However, minimum required exposure does not necessarily correlate with actual exposure to physical activity. Military service is associated with a significant level of exercise exposure each year, with the highest exposure levels found in the Army and Marine Corps per self-report data (Fig. 3). All branches of military service were associated with enough exercise exposure to classify members as athletes as defined by the current ARVC-focused literature (ie at least 3 hours per week of moderate to intense dynamic activity, of at least 6 METs, or at least 936 MET-hours/year).⁸ Both the Army and Marine Corps had individuals exceeding the dose of exercise associated with increased arrhythmia in G+ P+ individuals. ⁸ Some service members are registering extremely high levels of physical activity associated with disease progression in G+ P– individuals, although the range of activity also includes an exercise dose that is associated with fewer arrhythmic events. ⁸

Exercise Exposure in MET-Hours/Year by Service.
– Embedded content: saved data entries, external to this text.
theorem extractLsb'_toNat_eq {w : Word} {i n k : Nat} (h : w.toNat / 2 ^ i % 2 ^ n = k) :
    (w.extractLsb' i n).toNat = k := by
  rw [BitVec.extractLsb'_toNat, Nat.shiftRight_eq_div_pow, h]

/-- The layout of STATUS (10_state.md R25). -/
theorem statusWord_layout (s : State) :
    s.statusWord.getLsbD 0 = s.busy ∧ s.statusWord.getLsbD 1 = s.status.done ∧
    s.statusWord.getLsbD 2 = s.status.err ∧ s.statusWord.getLsbD 3 = s.status.wbusy ∧
    (s.statusWord.extractLsb' 8 4).toNat = s.status.errCode.toNat ∧
    s.statusWord.extractLsb' 4 4 = 0 ∧ s.statusWord.extractLsb' 12 20 = 0 := by
  have hword := statusWord_toNat s
  have hb := s.busy.toNat_lt
  have hd := s.status.done.toNat_lt
  have he := s.status.err.toNat_lt
  have hw := s.status.wbusy.toNat_lt
  have hc := s.status.errCode.toNat_le
  refine ⟨getLsbD_eq_of_toNat ?_, getLsbD_eq_of_toNat ?_, getLsbD_eq_of_toNat ?_, getLsbD_eq_of_toNat ?_,
    extractLsb'_toNat_eq ?_, BitVec.eq_of_toNat_eq (extractLsb'_toNat_eq (k := 0) ?_),
    BitVec.eq_of_toNat_eq (extractLsb'_toNat_eq (k := 0) ?_)⟩
  all_goals omega

/-! ### The state after a reset -/

theorem Memory.unlisted_getD_zero (x : Nat) : (Memory.unlisted x).getD 0 = 0 := by
  unfold Memory.unlisted
  split <;> rfl

theorem Memory.unlisted_buf (k : Nat) : Memory.unlisted (bufBase + k) = none :=
  if_neg (by simp only [hdrBase, bufBase]; omega)

/-- After a reset every register but the constants reads 0 (10_state.md R48). -/
theorem readReg_applyReset {r : Reg} (h : r.isConstant = false) (s : State) : s.applyReset.readReg r = 0 := by
  cases r <;> simp [Reg.isConstant] at h <;> rfl

theorem hdrByte_applyReset (s : State) (k : Nat) : s.applyReset.hdrByte k = 0 := by
  unfold State.hdrByte
  split
  · exact Memory.unlisted_getD_zero _
  · rfl

theorem bufDefined_applyReset (s : State) (k : Nat) : s.applyReset.bufDefined k = none := Memory.unlisted_buf k

end Sys2Proof.Machine
end

section
/-! SUPPORT. The proofs of the statements about the registers and the reset: O41, O47, O48. -/

namespace Sys2Proof.Claims

open Sys2Proof.Machine

/-- Settles O47: the write clears through `Status.clearedBy`, and the read that follows shows the word of the
cleared report, whose layout is `statusWord_layout`. -/
theorem statusBitsAreWriteOneToClear : Obligations.StatusBitsAreWriteOneToClear := by
  unfold Obligations.StatusBitsAreWriteOneToClear
  intro s v rest h
  have hwrite := step_write_register h rfl (by decide)
  exact ⟨_, _, hwrite, step_read_register rfl rfl (by decide), rfl, rfl, rfl, rfl, rfl, statusWord_layout _⟩

/-- Settles O41: the step is `State.applyReset`, whatever was pending. -/
theorem resetGivesTheResetValues : Obligations.ResetGivesTheResetValues := by
  unfold Obligations.ResetGivesTheResetValues
  intro s rest h
  refine ⟨_, step_reset h, rfl, rfl, rfl, rfl, rfl, ?_, ?_, ?_, ?_, ?_, ?_, ?_, ?_, ?_, ?_, ?_, ?_, ?_, ?_, ?_, ?_,
    hdrByte_applyReset _, bufDefined_applyReset _, fun _ => rfl, rfl, rfl, rfl, rfl⟩
  all_goals exact readReg_applyReset rfl _

/-- Settles O48: a constant register answers its constant and ignores writes, a reserved offset has no register. -/
theorem constantAndReservedRegisters : Obligations.ConstantAndReservedRegisters := by
  unfold Obligations.ConstantAndReservedRegisters
  intro s rest x h4 hx
  refine ⟨fun h => ⟨_, step_read_register h h4 hx, ?_, ?_, ?_, ?_, ?_⟩, fun v h hx' => ?_, fun v h hcmd => ?_⟩
  iterate 4 · rintro rfl; rfl
  · rintro (rfl | rfl | hres)
    · rfl
    · rfl
    · simp [regAt_reserved (.inr hres)]
  · have hignored : x.toNat ≤ 0x00C ∨ x.toNat = 0x01C ∨ 0x058 ≤ x.toNat := by bv_omega
    exact ⟨_, (step_write_register h h4 hx).trans (register_ignores_write h4 hignored v _), rfl, rfl⟩
  · subst hcmd
    exact ⟨_, rfl, step_write_register h h4 hx⟩

end Sys2Proof.Claims
end

section
/-! SUPPORT. Which accesses get an error response, and what every host access answers. -/

namespace Sys2Proof.Machine

open Sys2Proof.Claims

/-! ### The access rules -/

theorem isWord_regionOf_iff (x : Nat) :
    (regionOf x).isWord = true ↔ x < 0x100 ∨ (0x8000 ≤ x ∧ x < 0x10000) := by
  unfold regionOf
  split_ifs <;> simp only [Region.isWord, true_iff, Bool.false_eq_true, false_iff] <;> omega

theorem Size.bytes_eq_four_iff (n : Size) : n.bytes = 4 ↔ n = .b4 := by
  cases n <;> decide

theorem accessOk_eq_false_iff (x : Addr) (n : Size) : accessOk x.toNat n = false ↔ accessBad x n := by
  simp [accessOk, accessBad, ← isWord_regionOf_iff, Size.bytes_eq_four_iff, imp_iff_not_or]

/-! ### The response of a host access -/

@[simp] theorem acceptCommand_resp (i : Instr) (s : State) : (acceptCommand i s).resp = s.resp := by
  unfold acceptCommand
  split <;> rfl

/-- The answer to a write without error was given before its effect. -/
theorem WriteEffect.resp_eq {s t : State} (h : WriteEffect s t) : t.resp = s.resp := by
  cases h with
  | nothing => rfl
  | ignored => exact State.ignoreWrite_resp s
  | ctrl v => exact State.writeCtrl_resp s v
  | status v => exact State.writeStatus_resp s v
  | config _ r v => exact State.storeConfig_resp s r v
  | window _ x bs => exact State.writeBytes_resp s x bs
  | command _ i => exact acceptCommand_resp i s
  | illegal => rfl

theorem hostRead_of_not_accessOk {x : Addr} {n : Size} (h : accessOk x.toNat n = false) (s : State) :
    hostRead x n s = s.respond 0 true := by
  simp [hostRead, h]

theorem hostRead_of_accessOk {x : Addr} {n : Size} (h : accessOk x.toNat n = true) (s : State) :
    hostRead x n s = { s.respond (s.readData x.toNat n) false with draws := s.draws + 1 } := by
  simp [hostRead, h]

theorem hostWrite_of_not_accessOk {x : Addr} {n : Size} (h : accessOk x.toNat n = false) (v : Word) (s : State) :
    hostWrite x n v s = .next (s.respond 0 true) := by
  simp [hostWrite, h]

theorem hostWrite_of_accessOk {x : Addr} {n : Size} (h : accessOk x.toNat n = true) (v : Word) (s : State) :
    hostWrite x n v s = writeData x.toNat n v (s.respond 0 false) := by
  simp [hostWrite, h]

/-- Of an access that fails `accessOk` nothing but the error response remains (20_memory.md R73). -/
theorem hostAccess_of_not_accessOk {a : Access} {x : Addr} {n : Size} {v : Word}
    (ha : a = .read x n ∨ a = .write x n v) (h : accessOk x.toNat n = false) (s : State) :
    hostAccess a s = .next (s.respond 0 true) := by
  obtain rfl | rfl := ha
  · exact congrArg Host.Outcome.next (hostRead_of_not_accessOk h s)
  · exact hostWrite_of_not_accessOk h v s

/-- Whatever a write does, it leaves the response as `hostWrite` set it. -/
theorem hostAccess_of_accessOk {a : Access} {x : Addr} {n : Size} {v : Word}
    (ha : a = .read x n ∨ a = .write x n v) (h : accessOk x.toNat n = true) (s : State) :
    ∃ t, hostAccess a s = .next t ∧ t.resp.error = false := by
  obtain rfl | rfl := ha
  · exact ⟨_, congrArg Host.Outcome.next (hostRead_of_accessOk h s), rfl⟩
  · obtain ⟨t, hwrite, heffect⟩ := writeData_effect x.toNat n v (s.respond 0 false)
    exact ⟨t, (hostWrite_of_accessOk h v s).trans hwrite, congrArg Response.error heffect.resp_eq⟩

end Sys2Proof.Machine
end

section
/-! SUPPORT. The proof of the statement about the error response: O42. -/

namespace Sys2Proof.Claims

open Sys2Proof.Machine

/-- Settles O42: the model's `accessOk` is the negation of `accessBad`, and each side fixes the access's answer. -/
theorem badAccessGetsAnErrorAndChangesNothing : Obligations.BadAccessGetsAnErrorAndChangesNothing := by
  unfold Obligations.BadAccessGetsAnErrorAndChangesNothing
  intro s rest x n v h
  obtain ⟨a, ha, hs⟩ : ∃ a, (a = .read x n ∨ a = .write x n v) ∧ s.schedule = .host a :: rest :=
    h.elim (fun hr => ⟨_, .inl rfl, hr⟩) (fun hw => ⟨_, .inr rfl, hw⟩)
  rw [step_of_schedule hs]
  cases hok : accessOk x.toNat n with
  | false =>
    have hbad : accessBad x n := (accessOk_eq_false_iff x n).1 hok
    exact ⟨_, hostAccess_of_not_accessOk ha hok _, iff_of_true rfl hbad, fun _ => rfl⟩
  | true =>
    have hgood : ¬ accessBad x n := by simp [← accessOk_eq_false_iff, hok]
    obtain ⟨t, hstep, hresp⟩ := hostAccess_of_accessOk ha hok { s with schedule := rest }
    exact ⟨t, hstep, iff_of_false (by simp [hresp]) hgood, fun hb => absurd hb hgood⟩

end Sys2Proof.Claims
end

section
/-! SUPPORT. The words that the decoder refuses, and the CMD writes that run no command. -/

namespace Sys2Proof

/-! ### The decoder -/

/-- A row that masks no bit selects exactly its pattern (30_encoding.md R101). -/
theorem OpcodeRow.matches_of_full_mask (w p : Word) (i : Instr) :
    OpcodeRow.matches { mask := 0xFFFFFFFF#32, pattern := p, instr := i } w = (w == p) :=
  congrArg (· == p) (BitVec.and_allOnes (x := w))

/-- A word is refused exactly when no row of the opcode map selects it (30_encoding.md R102). -/
theorem decodeWord_eq_error_iff (w : Word) :
    decodeWord w = .error .illegalCmd ↔ ∀ r ∈ opcodeTable, ¬ r.matches w = true := by
  rw [← List.find?_eq_none, decodeWord]
  cases opcodeTable.find? (fun r => r.matches w) <;> simp

theorem decodeWord_eq_error_iff_not_command (w : Word) :
    decodeWord w = .error .illegalCmd ↔ ¬ (w = 1 ∨ w = 2 ∨ w = 3 ∨ w = 4 ∨ w = 5) := by
  simp [decodeWord_eq_error_iff, opcodeTable, OpcodeRow.matches_of_full_mask]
Values were Calculated from Self-report Data. [10] 650 MET-Hour/Year (Green) is the AHA Recommended Amount of Exercise for the General Population and is not Associated with Progression in G+ P– Individuals. 5,720 MET-Hour/Year (Yellow) is not Associated with Increased Dilation in G+ P+ individuals. 21,100 MET-Hour/Year (blue) is the Exercise Dose Associated with Training Program Developed to Improve Performance in a Weighted Carry Task. 121,787 MET-Hour/Year (Red) is Annual Exposure Associated with Progression from G+ P– to G+ P+0.5.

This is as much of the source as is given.